Octahedral clusters are inorganic or organometallic cluster compounds composed of six metals in an octahedral array.  Many types of compounds are known, but all are synthetic.

Octahedral chalcogenide and halide clusters
These compounds are bound together by metal-metal bonding as well as two kinds of ligands.  Ligands that span the faces or edges of the M6 core are labeled Li, for inner (innen in the original German description), and those ligands attached only to one metal are labeled outer, or La for ausser.  Typically, the outer ligands can be exchanged whereas the bridging ligands are more inert toward substitution.

Face-capped halide clusters
The premier example is of the class is Mo6Cl142−.  This dianion is available as a variety of salts by treating the polymer molybdenum(II) chloride with sources of chloride, even hydrochloric acid.  A related example is W6Cl142− anion, which is obtained by extraction of tungsten(II) chloride.

Chalcohalide clusters
A related class of octahedral clusters are of the type M6X8L6 where M is a metal usually of group 6 or group 7, X is a ligand and more specifically an inner ligand of the chalcohalide group such as chloride or sulfide and L is an "outer ligand."  The metal atoms define the vertices of an octahedron.  The overall point group symmetry is Oh.  Each face of the octahedron is capped with a chalcohalide and eight such atoms are at the corners of a cube. For this reason this geometry is called a face capped octahedral cluster.  Examples of  this type of clusters are the Re6S8Cl64− anion.

Chevrel clusters
A well-studied class of solid-state compounds related to the chalcohalides are molybdenum clusters of the type AxMo6X8 with X sulfur or selenium and Ax an interstitial atom such as Pb.  These materials, called Chevrel phases or Chevrel clusters, have been actively studied because they are type II superconductors with relatively high critical fields.  Such materials are prepared by high temperature (1100 °C) reactions of the chalcogen and Mo metal.  Structurally related, soluble analogues have been prepared, e.g., Mo6S8(PEt3)6.

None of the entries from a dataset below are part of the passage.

-- ==== Sys2Proof/Syntax.lean ====
section
/-! DEFINITION. The commands of the block: one constructor of `Instr` for each row of spec/opcode_table.json, with what the row
brings from outside the block as its operands (log entry 4): the bytes of a frame, the value written to a register, what a
measurement or the far side of a bus found. -/

namespace Sys2Proof

/-- The four sources of register accesses (R37, in the order of its rotation). -/
inductive Src where
  | ha | hb | spi | fw
deriving DecidableEq, Repr

/-- A host: 0 is HA, 1 is HB. -/
abbrev HostId := Fin 2

/-- Who commands: a host through a CMDQ of one of its queue sets, or the firmware. -/
inductive Who where
  | host (h : HostId) (qs : Nat)
  | firmware
deriving DecidableEq, Repr

/-- A command entry as the device has fetched it (R103, R104): who commands, the tag, the size and address of the reply
buffer, and the parameter bytes. -/
structure CmdCtx where
  who : Who
  tag : Nat
  rlen : Nat
  raddr : Nat
  par : Bytes
deriving DecidableEq, Repr

/-- A timestamp: the three scales latched in one tick, in ns (R230). -/
structure Stamp where
  lt : Nat := 0
  d0 : Nat := 0
  d1 : Nat := 0
deriving DecidableEq, Repr

/-- A memory error that a step meets (R153 to R155, R191, R222): the memory (0 packet, 1 BD, 2 link, 3 a forwarding table of the
frame's quadrant, 4 the hedge), the item (`TABLE` code or hedge `ITEM`), the index (in packet memory the byte address of the word), and whether it
was corrected. -/
structure EccHit where
  mem : Nat
  item : Nat
  index : Nat
  corrected : Bool
deriving DecidableEq, Repr

/-- When a frame stood on its medium (R230, R243): how many ns before its end point its start point came, and whether the end point fell in the
second half of its tick. -/
structure Span where
  ago : Nat := 0
  late : Bool := false
deriving DecidableEq, Repr

/-- A CAN, LIN or FlexRay PDU as its slice has received it (R382): `KIND`, the header fields, the data, and the latched start point. -/
structure LegPdu where
  kind : Nat
  flags : Nat
  id : Nat
  dlc : Nat
  xlSdt : Nat := 0
  xlVcid : Nat := 0
  xlAf : Nat := 0
  frCycle : Nat := 0
  frFlags : Nat := 0
  data : Bytes
  start : Stamp := {}
deriving DecidableEq, Repr

/-- How a CAN transmission ends (R388). -/
inductive CanResult where
  | sent | arbitrationLost | error
deriving DecidableEq, Repr

/-- How a LIN slot ends (R418). -/
inductive LinResult where
  | done | noResponse | checksum | framing | collision
deriving DecidableEq, Repr

/-- What comes with a job from memory (R442): the bytes at `SRC`, at `CTX` and at `KEYADDR`. -/
structure JobData where
  src : Bytes
  ctx : Bytes
  key : Bytes
deriving DecidableEq, Repr

/-- A path record (R343): the first-hop port, then fabric address and egress port of every later hop. -/
structure PathRec where
  first : Nat
  hops : List (Nat × Nat)
deriving DecidableEq, Repr

/-- One hop of a stream at a device (R309, R317): the path (0 A, 1 B), the port it enters by, the egress port, the upstream sum
of R321 and the least upstream time of R322, the bound reserved, the skew hold in it, whether the bound rests on the preemption residue
(R290), whether it belongs to a re-run that is not yet Committed (R316), and the line rate in bit/s at which it was reserved (R604). -/
structure Hop where
  path : Nat
  inPort : Nat
  outPort : Nat
  aUp : Nat
  low : Nat := 0
  bound : Nat := 0
  skew : Nat := 0
  residue : Bool := false
  tent : Bool := false
  rate : Nat := 0
deriving DecidableEq, Repr

/-- A Committed stream in a checkpoint (R366): its records, quota and path records, its epoch and next number, and the skew hold of its
recovery state where the unit is a destination. -/
structure CkStream where
  handle : Nat
  contract : Bytes
  ingress : Bool
  transit : Bool
  dests : List Nat
  paths : List PathRec
  hops : List Hop
  len : Nat
  pool : Nat
  bufs : Nat
  links : Nat
  energy : Nat
  stated : Nat
  sumA : Nat
  sumB : Nat
  skew : Nat
  epoch : Nat
  next : Nat
  recov : Option Nat
deriving DecidableEq, Repr

/-- A record that a checkpoint takes away (R366): a stream, a route entry, a pinned or stream-owned entry of a quadrant, an image's value. -/
inductive CkGone where
  | stream (handle : Nat)
  | route (index : Nat)
  | pin (quad word : Nat)
  | image (index : Nat)
deriving DecidableEq, Repr

/-- A checkpoint (R366): one in full holds every record, any other the records that are new or have changed and those that are gone. Its content,
section by section: streams, route entries, pinned and stream-owned entries as (quadrant, word),
generation and section digests, the rates of D0 and D1, bus-off CAN controllers, LIN positions as (controller, table, entry), and the values
that the signal mover last wrote, by image; and the host votes (R608). -/
structure Ckpt where
  seq : Nat
  size : Nat
  full : Bool := false
  streams : List CkStream := []
  routes : List (Nat × Nat) := []
  pins : List (Nat × Nat) := []
  gen : Nat := 0
  secs : List Bytes := []
  rate0 : Int := 0
  rate1 : Int := 0
  servo : Nat := 0
  busOff : List Nat := []
  lin : List (Nat × Nat × Nat) := []
  images : List (Nat × Bytes) := []
  votes : Nat := 0xFFFFFFFF
  gone : List CkGone := []
deriving DecidableEq, Repr

/-- A heartbeat on the pair bus (R363 to R365): role, draining and fenced flags, sequence number of the last checkpoint, and the mode,
`PREFER` and identity that the units compare. -/
structure Heartbeat where
  role : Nat
  draining : Bool := false
  fenced : Bool := false
  seq : Nat := 0
  mode : Nat
  prefer : Bool := false
  uid : Nat
deriving DecidableEq, Repr

/-- A HELLO body (R458). -/
structure Hello where
  uid : Nat
  addr : Nat
  addrValid : Bool
  seat : Bool
  coord : Bool := false
  successor : Bool := false
  withdrawing : Bool := false
  large : Bool := false
  mode : Nat := 0
  prio : Nat := 1
  port : Nat := 0
  gen : Nat := 0
  peer : Nat := 0
deriving DecidableEq, Repr

/-- A link as its sender announces it (R457): the sending port, its cost, the neighbour's identity and the neighbour's port. -/
structure LsLink where
  port : Nat
  cost : Nat
  nbr : Nat
  nbrPort : Nat
deriving DecidableEq, Repr

/-- A LINK_STATE body (R457): the sender, its links, and a sequence number per sender. -/
structure LinkState where
  uid : Nat
  addr : Nat
  addrValid : Bool
  seat : Bool
  prio : Nat
  withdrawing : Bool
  peer : Nat := 0
  seq : Nat
  links : List LsLink
deriving DecidableEq, Repr

/-- A GOSSIP body (R472). -/
structure Gossip where
  addr : Nat
  liveOk : Nat
  gen : Nat
  root : Bytes
deriving DecidableEq, Repr

/-- A COORD body (R457, R468): coordinator and successor by identity and address, the assigned addresses by identity, the size mode, and
the D0 time in ns at which the mode is to be taken. -/
structure CoordMsg where
  coord : Nat
  coordAddr : Nat
  prio : Nat := 1
  succ : Nat := 0
  succAddr : Nat := 0
  assigned : List (Nat × Nat) := []
  large : Bool := false
  devices : Nat := 0
  at_ : Nat := 0
deriving DecidableEq, Repr

/-- An ADMIT message (R310, R313 to R316), relayed hop by hop along a path: a request with the *LEN* of R318, the path, the hop it is at,
the upstream sum and the least upstream time (R321, R322); a verdict on its way back (R312, R328); a commit with epoch and next number
(R357); an acknowledgement; a withdrawal. -/
inductive AdmMsg where
  | request (contract : Bytes) (len path : Nat) (rec_ : PathRec) (hop up low : Nat) (rerun : Bool)
  | verdict (handle path verdict atDev atPort stated sumA sumB skew : Nat)
  | commit (handle path epoch next : Nat)
  | ack (handle path device : Nat) (ok : Bool)
  | withdraw (handle path : Nat)
deriving DecidableEq, Repr

/-- A PATHS message (R457, R466, R467, R590): a request for paths of an ingress device; the coordinator's answer, or its choice of a new
path; a stream's record to the coordinator; the coordinator's copy to its successor and the acknowledgement; the path states; the call
for committed records; the withdrawal of a stream whose handle clashes. -/
inductive PathsMsg where
  | request (ingress : Nat) (contract : Bytes)
  | records (handle : Nat) (path : Option Nat) (paths : List PathRec)
  | report (ingress : Nat) (contract : Bytes) (paths : List PathRec) (upA upB gone : Bool)
  | copy (ingress : Nat) (contract : Bytes) (paths : List PathRec) (upA upB window gone : Bool)
  | copyAck (handle : Nat)
  | states (handle : Nat) (upA upB window : Bool)
  | collect (coord : Nat)
  | clash (handle : Nat)
deriving DecidableEq, Repr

Edge-Capped Halide Clusters
With metals in group 4 or 5 a so-called edge-capped octahedral clusters are more common. Twelve halides are located along the edge of the octahedron and six are terminal.  Examples of this structure type are tungsten(III) chloride, Ta6Cl14(H2O)4, Nb6F15, and Nb6F182−.

Many of the early metal clusters can only be prepared when they incorporate interstitial atoms.  One example is Zr6CCl12.

Tin(II) clusters 
Octahedral clusters of tin(II) have been observed in several solid state compounds. The reaction of tin(II) salts with an aqueous base leads to the formation of tin(II) oxyhydroxide (Sn6O4(OH)4), the structure of which comprises discrete Sn6O4(OH)4 clusters. In Sn6O4(OH)4 clusters, the six tin atoms form an octahedral array with alternate faces of the octahedron occupied by an oxide or hydroxide moiety, each bonded in a µ3-binding mode to three tin atoms. Crystal structures have been reported for compounds with the formula Sn6O4(OR)4, where R is an alkoxide such as a methyl or ethyl group.

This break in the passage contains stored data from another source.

-- ==== Sys2Proof/Machine/RegTable.lean ====
section
/-! DEFINITION. The register table: for every register of R33 its address, its index ranges, and for each field the bits, the
access code (R7), the retention class (R10) and the reset value, as the chapters' register tables give them. Generated from
the spec's tables; the values that depend on the index or are fused stand in `resetField`. -/

namespace Sys2Proof.Machine

/-- Access codes (R7). -/
inductive Acc where
  | ro | rw | w1c | w1s | wo | rws
deriving DecidableEq, Repr

/-- Retention classes (R10). -/
inductive Keep where
  | a | k | h | s
deriving DecidableEq, Repr

/-- One field of a register. -/
structure FieldSpec where
  hi : Nat
  lo : Nat
  acc : Acc
  keep : Keep
  reset : Nat
deriving DecidableEq, Repr

/-- One register, or an array of them: base address, index ranges as (count, stride) from the outermost, whether it is a
64-bit counter of two words (R36), and its fields. -/
structure RegRow where
  base : Nat
  dims : List (Nat × Nat)
  wide : Bool
  fields : List FieldSpec
deriving DecidableEq, Repr

/-- Registers of 01_architecture.md. -/
def regRows01a : List RegRow := [
  ⟨0, [], false, [⟨31, 16, .ro, .a, 0x872⟩, ⟨15, 12, .ro, .a, 0xb⟩, ⟨11, 8, .ro, .a, 0⟩]⟩,
  ⟨4, [], false, [⟨31, 0, .ro, .a, 0⟩]⟩,
  ⟨8, [], false, [⟨31, 0, .ro, .a, 0⟩]⟩,
  ⟨0x10, [], false, [⟨0, 0, .w1s, .k, 0⟩]⟩,
  ⟨0x14, [], false, [⟨12, 12, .ro, .s, 0⟩, ⟨11, 11, .ro, .s, 0⟩, ⟨10, 10, .ro, .s, 0⟩, ⟨9, 9, .ro, .s, 0⟩, ⟨7, 4, .ro, .s, 0⟩, ⟨3, 0, .ro, .s, 0⟩]⟩,
  ⟨0x18, [], false, [⟨5, 4, .ro, .s, 0⟩, ⟨2, 2, .w1c, .s, 0⟩, ⟨1, 1, .w1c, .s, 0⟩, ⟨0, 0, .w1c, .s, 0⟩]⟩,
  ⟨0x1c, [], false, [⟨21, 2, .ro, .s, 0⟩]⟩,
  ⟨0x20, [], false, [⟨31, 0, .rw, .h, 0⟩]⟩]

/-- Registers of 03_host_rings.md. -/
def regRows03a : List RegRow := [
  ⟨0x14000, [], false, [⟨1, 1, .rws, .s, 0⟩, ⟨0, 0, .w1s, .s, 0⟩]⟩,
  ⟨0x14004, [], false, [⟨1, 1, .w1c, .s, 0⟩, ⟨0, 0, .w1c, .s, 0⟩]⟩,
  ⟨0x10000, [(2, 0x100)], false, [⟨2, 2, .rw, .h, 0⟩, ⟨1, 1, .rw, .h, 0⟩, ⟨0, 0, .rw, .h, 0⟩]⟩,
  ⟨0x10004, [(2, 0x100)], false, [⟨31, 12, .rw, .h, 0⟩]⟩,
  ⟨0x10008, [(2, 0x100)], false, [⟨31, 0, .rw, .h, 0⟩]⟩,
  ⟨0x1000c, [(2, 0x100)], false, [⟨31, 16, .rw, .h, 0x3e8⟩, ⟨8, 0, .rw, .h, 8⟩]⟩,
  ⟨0x10010, [(2, 0x100)], false, [⟨5, 0, .wo, .s, 0⟩]⟩,
  ⟨0x10014, [(2, 0x100)], false, [⟨15, 1, .rw, .k, 0x7fff⟩]⟩,
  ⟨0x10018, [(2, 0x100), (4, 4)], false, [⟨7, 7, .rw, .h, 1⟩, ⟨15, 15, .rw, .h, 1⟩, ⟨23, 23, .rw, .h, 1⟩, ⟨31, 31, .rw, .h, 1⟩, ⟨5, 0, .rw, .h, 0⟩, ⟨13, 8, .rw, .h, 0⟩, ⟨21, 16, .rw, .h, 0⟩, ⟨29, 24, .rw, .h, 0⟩]⟩,
  ⟨0x10028, [(2, 0x100), (2, 4)], false, [⟨5, 0, .rw, .h, 0⟩, ⟨13, 8, .rw, .h, 0⟩, ⟨21, 16, .rw, .h, 0⟩, ⟨29, 24, .rw, .h, 0⟩]⟩,
  ⟨0x10030, [(2, 0x100)], false, [⟨7, 7, .ro, .s, 0⟩, ⟨6, 4, .ro, .s, 0⟩, ⟨3, 1, .ro, .s, 0⟩, ⟨0, 0, .ro, .s, 0⟩]⟩,
  ⟨0x10034, [(2, 0x100)], false, [⟨31, 0, .ro, .s, 0⟩]⟩,
  ⟨0x11000, [(2, 0x1000), (64, 0x40), (4, 0x10)], false, [⟨31, 12, .rw, .h, 0⟩]⟩,
  ⟨0x11004, [(2, 0x1000), (64, 0x40), (4, 0x10)], false, [⟨31, 0, .rw, .h, 0⟩]⟩,
  ⟨0x11008, [(2, 0x1000), (64, 0x40), (4, 0x10)], false, [⟨21, 16, .rw, .h, 0⟩, ⟨12, 8, .rw, .h, 6⟩, ⟨1, 1, .rw, .h, 0⟩, ⟨0, 0, .rw, .h, 0⟩]⟩,
  ⟨0x1100c, [(2, 0x1000), (64, 0x40), (4, 0x10)], false, [⟨31, 30, .ro, .s, 0⟩, ⟨29, 24, .ro, .s, 0⟩, ⟨19, 0, .ro, .s, 0⟩]⟩,
  ⟨0x18800, [(2, 0x4000), (64, 4)], false, [⟨25, 16, .rw, .h, 0⟩, ⟨7, 0, .rw, .h, 1⟩]⟩,
  ⟨0x18000, [(2, 0x4000), (64, 0x10)], false, [⟨31, 2, .rw, .h, 0⟩]⟩,
  ⟨0x18004, [(2, 0x4000), (64, 0x10)], false, [⟨31, 0, .rw, .h, 0⟩]⟩,
  ⟨0x18008, [(2, 0x4000), (64, 0x10)], false, [⟨31, 0, .rw, .h, 0⟩]⟩,
  ⟨0x1800c, [(2, 0x4000), (64, 0x10)], false, [⟨0, 0, .rw, .h, 1⟩]⟩,
  ⟨0x18400, [(2, 0x4000), (2, 4)], false, [⟨31, 0, .ro, .s, 0⟩]⟩]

Recently, it was demonstrated that anionic tin(II) clusters [Sn6O8]4- may form the close packed arrays as in the case of α-Sn6SiO8, which adopts the zinc blende structure, comprising a face-centred-cubic array of [Sn6O8]4- clusters with Si4+ occupying half of the tetrahedral holes. A polymorph, β-Sn6SiO8, has been identified as a product of pewter corrosion in aqueous conditions, and is a structural analogue of wurtzite.

Electron counting in octahedral halide and chalcogenide clusters
The species Mo6Cl142− feature Mo(II) (d4) centers.  Six Mo(II) centers gives rise to a total of 24 valence electrons, or 2e/Mo-Mo vector.  More electron-deficient derivatives such as Ta6Cl184− have fewer d-electrons.  For example, the naked cluster Ta614+, the core of Ta6Cl184− would have 5(6) - 14 = 16 valence electrons.  Fewer d-electrons result in weakened M-M bonding and the extended Ta---Ta distances accommodate doubly bridging halides.

Other classes of octahedral clusters
In the area of metal carbonyl clusters, a prototypical octahedral cluster is [Fe6C(CO)16]2−, which is obtained by heating iron pentacarbonyl with sodium.  Some of the CO ligands are bridging and many are terminal.  A carbide ligand resides at the center of the cluster.  A variety of analogous compounds have been reported where some or all of the Fe centres are replaced by Ru, Mn and other metals.

Outside of carbonyl clusters, gold forms octahedral clusters.